Saints, Sacrilege and Sedition: Religion and Conflict in the Tudor Reformations
James Kelly considers a series of essays suggesting that the English Reformation was an act of tyranny, not liberation
Reviewed by: James Kelly
Author: Eamon Duffy
Price (RRP): £20
History is written by the winners, and Eamon Duffy, the University of Cambridge’s professor of the history of Christianity, argues that this has led to a skewed view of the Reformation.
Duffy’s previous works, including The Stripping of the Altars, have questioned the notion that everybody was eagerly awaiting Henry VIII’s break from Rome. In this wide-ranging collection of self-contained essays, written in an easy, fluid style, he is even more provocative.
The overall message is that there was nothing inevitable about the permanence of the English Reformation. He explores how the material culture of medieval England, right up to Henry’s marital wranglings, displayed little sign of flagging Catholic belief. Indeed, communities were investing in their church buildings even after the official Reformation had begun.
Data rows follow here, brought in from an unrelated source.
-- ==== Sys2Proof/Machine/Control.lean ====
section
/-!
DEFINITION. The control commands NOP and ZEROIZE, and the completion of an illegal word (45_control.md R170,
R172, R173; 30_encoding.md R95).
-/

namespace Sys2Proof.Machine

/-- NOP: do nothing (R172). -/
def execNop (s : State) : Host.Outcome State Fault Refusal := finish s

/-- The buffers ZEROIZE clears: all but HM, which is public (R50, R173). -/
def secretBufs : List Buf := [.va, .vb, .sy, .sig, .pk, .ent, .hash, .ch]

/-- The writes of ZEROIZE (R173). PLEN, PKLEN, CTRL, CMD, the fault record and HM are not among them. -/
def zeroized (s : State) : State :=
  { s with
    mem := s.mem.clearBufs secretBufs,
    bna := Vector.replicate 32 0, bnb := Vector.replicate 16 0, lenA := 0, lenB := 0,
    opw := 0, rem := 0, weight := 0 }

/-- ZEROIZE: clear every secret-bearing buffer and register (R173). -/
def execZeroize (s : State) : Host.Outcome State Fault Refusal := finish (zeroized s)

/-- The completion of a word that matches no row of the opcode map: E_ILLCMD with ERRINFO = the word
(R95, R170, R181). -/
def execIllegal (s : State) : Host.Outcome State Fault Refusal := raise s .illCmd s.cmd

end Sys2Proof.Machine
end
For Duffy, the smashing of statues and white-washing of walls meant “the disappearance of the most important single focus for corporate artistic patronage and devotional investment in the local communities of England”. Simply, Duffy suggests this was not ‘liberation from foreign tyranny’ but cultural vandalism.
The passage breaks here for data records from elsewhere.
/-- Acceptance clears DONE, and in FAULT it takes the ZEROIZE word only (R171). -/
theorem Inv.accept {v : Word} (hv : s.err = false ∨ v = 1) : Inv (accept s v) where
  __ := h
  busyNotDone _ := rfl
  busyErr _ he := hv.resolve_left (by simpa using he)

theorem Inv.acknowledge : Inv (acknowledge s) := by
  unfold Machine.acknowledge
  split
  · exact
      { h with
        noRecord := fun _ => ⟨rfl, rfl⟩
        record := fun he => absurd he Bool.false_ne_true
        busyErr := fun _ he => absurd he Bool.false_ne_true }
  · exact h

theorem Inv.clearDone : Inv { s with done := false } := { h with busyNotDone := fun _ => rfl }

theorem Inv.writeStatus (v : Word) : Inv (writeStatus s v) := by
  unfold Machine.writeStatus
  cases v.getLsbD 2 <;> cases v.getLsbD 1
  · exact h
  · exact h.clearDone
  · exact h.acknowledge
  · exact h.acknowledge.clearDone

theorem Inv.writeCtrl (v : Word) : Inv (writeCtrl s v) := { h with }

theorem Inv.setRem {r : Nat} (hr : r < 3) : Inv (setRem s r) where
  __ := h
  remLt := by rwa [setRem_rem_toNat s (by omega)]

theorem Inv.setPlen {n : Nat} (hn : n ≤ 2896) : Inv (setPlen s n) where
  __ := h
  plenLe := by rwa [setPlen_plen_toNat s (by omega)]

theorem Inv.setPklen {n : Nat} (hn : n ≤ 4344) : Inv (setPklen s n) where
  __ := h
  pklenLe := by rwa [setPklen_pklen_toNat s (by omega)]

theorem Inv.setWeight {n : Nat} (hn : n ≤ 2896) : Inv (setWeight s n) where
  __ := h
  weightLe := by rwa [setWeight_weight_toNat s (by omega)]

theorem Inv.writeBn {d : BnSel} {xs : List Word} (hx : xs.length ≤ bnCap d) : Inv (writeBn s d xs) := by
  obtain ⟨hA, hB⟩ := writeBn_lens s d xs hx h.lenALe h.lenBLe
  cases d with
  | bna => exact { h with lenALe := hA, lenBLe := hB }
  | bnb => exact { h with lenALe := hA, lenBLe := hB }

theorem Inv.setBnWord (d : BnSel) (i : Nat) (v : Word) : Inv (setBnWord s d i v) := by
  cases d with
  | bna => exact { h with }
  | bnb => exact { h with }

/-- A block written inside one buffer; in CH it must consist of digits (R47). -/
theorem Inv.patchBuf {b : Buf} {k n : Nat} {f : Nat → Byte} (hn : k + n ≤ bufSize b)
    (hf : b = .ch → ∀ o, (f o).toNat < 3) : Inv { s with mem := s.mem.patch (bufBase b + k) n f } := by
  refine { h with
    memWf := Memory.wf_patch h.memWf _ _ _, memMapped := fun c hc => ?_, chDigits := fun i hi => ?_ }
  · rcases Memory.mem_patch hc with hold | hin
    · exact h.memMapped c hold
    · exact ⟨b, by cases b <;> decide, by omega, by omega⟩
  · have hold := h.chDigits i hi
    unfold chAt bufByte at hold ⊢
    rw [readByte_patch (s := s) (t := { s with mem := s.mem.patch (bufBase b + k) n f }) rfl rfl]
    split
    · next hin =>
      refine hf ?_ _
      revert hin hn
      cases b <;> simp only [bufBase, bufSize, reduceCtorEq, imp_false, implies_true] <;> omega
    · exact hold

theorem Inv.writeBuf {b : Buf} {n : Nat} {f : Nat → Byte} (hn : n ≤ bufSize b)
    (hf : b = .ch → ∀ o, (f o).toNat < 3) : Inv (writeBuf s b n f) :=
  h.patchBuf (k := 0) (by omega) hf

theorem Inv.writeSig {n : Nat} (hn : n ≤ 2896) (f : Nat → Half) : Inv (writeSig s n f) :=
  h.writeBuf (by simp only [bufSize]; omega) (by simp)

theorem Inv.writeBits {b : Buf} {n : Nat} (hn : bitBytes n ≤ bufSize b) (hb : b ≠ .ch) (g : Nat → Bool) :
    Inv (writeBits s b n g) :=
  h.writeBuf hn fun hch => absurd hch hb

/-- The host writes no pad byte, and CH is not writable (R65, R68). -/
theorem Inv.storeWord {b : Buf} {q : Nat} (hb : bufWritable s b = true) (hq : 4 * q < bufSize b)
    (v : Word) : Inv (storeWord s b q v) :=
  h.patchBuf (by omega) (by rintro rfl; simp [bufWritable] at hb)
Looked at from a non-Anglo-centric view, Henry does appear to be a tyrant, demanding rights over freedom of conscience that would be shocking today. Duffy places John Fisher, the only Catholic cardinal to be martyred, as a victim of this repression: Fisher died because he stood against the claims of the secular authority for sovereignty even over conscience. It was a case of absolute power verses integrity.
Duffy also adds his voice to recent reappraisals of the reign of Mary I, exploring the imaginative efforts of the Marian restoration of Catholicism.
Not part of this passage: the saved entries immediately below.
/-- A rising edge of CS# (R163, R167, R168): a partial command and a response are discarded, a waiting command
becomes the held command, a latched command is discarded. -/
def State.closeTransaction (s : State) : State :=
  if !s.host.csLow then s
  else
    let s := s.closeReads
    let held := match s.host.held with
      | some t => some t
      | none => if s.host.response.isNone then s.host.current else none
    { s with
      host := { s.host with
        csLow := false, sdoDriven := false, phase := .closed, current := none, held := held, response := none }
      serial := SerialPort.quiet }

/-- A READ_EVENTS flag byte shifted out whole (R179). -/
def State.flagByteEnds (s : State) : State :=
  match s.host.response with
  | some ⟨.events reported n, fields, r⟩ =>
    if n < 2 then
      { s with
        events := s.events.endOfByte (flagByteMask n) reported
        host := { s.host with response := some ⟨.events reported (n + 1), fields, r⟩ } }
    else s
  | _ => s

/-- A READ_CHANNEL outcome byte shifted out whole: the fresh mark is cleared unless the rewrite mark is set, which
is cleared in its place (R72). -/
def State.outcomeByteEnds (s : State) : State :=
  match s.host.response with
  | some ⟨.channel c false, fields, r⟩ =>
    let s := { s with host := { s.host with response := some ⟨.channel c true, fields, r⟩ } }
    s.modChan c fun ch => { ch with fresh := ch.fresh && ch.rewrite, rewrite := false }
  | _ => s

/-! ### The bytes shifted out -/

/-- The response as it stands at its ready marker: READ_STATUS, READ_EVENTS and READ_CHANNEL are formed there, every
other response was formed before (R72, R166, R175, R179). -/
def State.formed (r : Response) (s : State) : Response :=
  match r.kind, s.host.current with
  | .unformed, some ⟨.readStatus, _⟩ => HostCmd.readStatus.respond .plain s.statusBytes .ok
  | .unformed, some ⟨.readEvents, _⟩ => HostCmd.readEvents.respond (.events s.events.flags 0) s.events.flagBytes .ok
  | .unformed, some ⟨.readChannel c, _⟩ =>
    (HostCmd.readChannel c).respond (.channel (chanOf c.toNat) false) (channelBytes (s.chan (chanOf c.toNat))) .ok
  | _, _ => r

/-- The ready marker of a response that is ready is chosen: phase RESPONSE, and the reads are formed (R162, R166). -/
def State.showMarker (s : State) : State :=
  match s.host.phase, s.host.response with
  | .waiting, some r =>
    { s with
      host := { s.host with response := some (s.formed r), phase := .response }
      serial := { s.serial with sent := 1 } }
  | _, _ => s

/-- The byte to be shifted out next is chosen, as its first bit is presented: busy marker, ready marker, response
fields and result byte, or filler; filler too after SOFT_RESET (R149, R165, R170). -/
def State.chooseByte (s : State) : State :=
  match s.host.phase, s.host.response with
  | .waiting, none => { s with serial := { s.serial with out := some 0xC3 } }
  | .waiting, some _ => { s.showMarker with serial := { s.showMarker.serial with out := some 0x5A } }
  | .response, some r =>
    { s with serial := { s.serial with out := some (r.bytes.getD s.serial.sent 0x00), sent := s.serial.sent + 1 } }
  | _, _ => { s with serial := { s.serial with out := some 0x00 } }

/-- Byte `k` of a response has been shifted out whole: a flag byte or the outcome byte takes its effect, and the result
byte ends phase RESPONSE (R72, R162, R168, R179). The ready marker is byte 0. -/
def State.responseByteEnds (k : Nat) (s : State) : State :=
  match s.host.response with
  | none => s
  | some r =>
    let t := match r.kind with
      | .events _ _ => if 1 ≤ k ∧ k ≤ 2 then s.flagByteEnds else s
      | .channel _ _ => if k = 5 then s.outcomeByteEnds else s
      | _ => s
    if r.fields.length < k then { t with host := { t.host with phase := .trailing } } else t

/-- The byte being shifted out has been shifted whole; what came in on SDI with it is ignored (R163, R165). -/
def State.byteOutEnds (s : State) : State :=
  let t := { s with serial := { s.serial with sdi := s.serial.sdi.drop 8, out := none } }
  if s.host.phase = .response then t.responseByteEnds (s.serial.sent - 1) else t

/-- The byte on SDO: none while SDO is high-impedance and between two bytes of a response; 0x00 while the command and its
parameters come in (R163, R165). -/
def State.sdoByte (s : State) : Option Byte :=
  if !s.host.sdoDriven then none
  else match s.host.phase with
    | .command => some 0x00
    | .parameters _ => some 0x00
    | _ => s.serial.out

/-- The bits of that byte as SDO presents them (R163, R183). -/
def State.sdoBits (s : State) : Option (List Bool) := s.sdoByte.map byteBits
What will no doubt grab the headlines are Duffy’s thoughts on Shakespeare’s religious beliefs. Catholicism maintained a strong influence under Elizabeth and James VI and I, including visual reminders such as spoiled monastic buildings. Duffy argues that a person’s attitude towards these ruins was a touchstone of loyalty to or disaffection with the Elizabeth settlement. When Shakespeare wrote of “Bare ruin’d quiers, where late the sweet birds sang” in Sonnet 73, he was passing such a judgment. For Duffy, “its phrasing decisively aligns Shakespeare against the Reformation”.
This is a fine book and required reading for anyone with an interest in England’s early Reformation years. Duffy shares the period’s iconoclasm, smashing a lot of widely held untruths that persist about the early modern period.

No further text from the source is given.